Label-conditioned generation is critical for auditing precision—using predicted labels reduces audit precision/recall from 0.720/0.810 to 0.582/0.694.
Harm drift is distinct from conventional toxicity—it manifests in explanatory reasoning rather than response compliance, rendering standard metrics insufficient for detection.

Highlights & Insights¶

Harm drift represents a novel and significant safety failure mode—"correct conclusions paired with harmful reasoning" has not previously been studied systematically.
The staged design philosophy merits broader adoption: fully optimize the primary objective first, then perform targeted repair of side effects, rather than attempting to balance multiple objectives from the outset.
The two-stage auditing design combining LLM-as-Judge with a toxicity classifier strikes an effective balance between efficiency and precision.

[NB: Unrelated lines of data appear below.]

/-- Settles O11: each range by its row of the read column, with the offsets and the bytes of the reset values. -/
theorem readsRightAfterSessionStart : Obligations.ReadsRightAfterSessionStart := by
  intro c a hc s i
  have hi : i = decodeRead c.bootPresent a := decode_readByte ..
  rw [hi]
  refine ⟨fun h hboot => ?_, fun h hboot => ?_, fun lo h => ?_, fun lo h => ?_, fun lo h hout => ?_,
    fun lo h hnone hram => ?_, fun h => ?_, fun h => ?_, reads_ofCfg_sentinel _ c, ?_, ?_⟩
  · rw [hboot, decodeRead_boot h]
    exact (bootOverlayRead s a rfl h).2
  · rw [decodeRead_rom0 (.inl hboot) (by omega), ← romOffset_ofCfg_low c (by omega)]
    exact reads_rdRom0 hc rfl a
  · rw [decodeRead_rom0 (.inr lo) h, ← romOffset_ofCfg_low c h]
    exact reads_rdRom0 hc rfl a
  · rw [decodeRead_romX _ lo h, ← romOffset_ofCfg_high hc lo h]
    exact reads_rdRomX hc rfl a
  · rw [(decode_readWord ..).symm.trans (decode_cartridgeRam _ 0 ⟨lo, h⟩).1]
    have hr : ¬ramReachable c (State.ofCfg c).bank = true := by
      rw [ramReachable_ofCfg]
      rcases hout with htype | hzero <;> simp [*]
    exact reads_rdCram_unreachable (s := State.ofCfg c) rfl a hr
  · rw [(decode_readWord ..).symm.trans (decode_cartridgeRam _ 0 ⟨lo, h⟩).1, ← ramOffset_ofCfg c lo]
    have hr : ramReachable c (State.ofCfg c).bank = true := ramReachable_ofCfg.mpr ⟨Nat.ne_of_gt hram, hnone⟩
    exact reads_rdCram_reachable (s := State.ofCfg c) rfl a hr
  · obtain ⟨g, o, hseg⟩ := exists_answersFor (a := a) (by omega)
    exact hseg.reads_ofCfg _ c
  · obtain ⟨g, o, hseg⟩ := exists_answersFor (a := a) (by omega)
    exact hseg.reads_ofCfg _ c
  · rintro rfl
    exact reads_rdIf (s := State.ofCfg c) rfl rfl
  · rintro rfl
    exact reads_rdIe (s := State.ofCfg c) rfl rfl

end Sys2Proof.Machine
end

Limitations & Future Work¶

Auditing relies on the judgment quality of LLM-as-Judge, which may introduce bias.
Evaluation is limited to the difference-aware classification task; the behavior of "harm drift" in other fine-tuning scenarios remains unexplored.
The repair stage may introduce new side effects, potentially necessitating iterative repair cycles.

vs. Standard Safety Fine-Tuning: Standard approaches focus on response compliance (whether to refuse), whereas DART targets explanation quality—a more fine-grained safety dimension.
vs. DPO/RLHF: These methods achieve holistic alignment via preference data; DART employs precise auditing to localize and repair specific harm drift cases.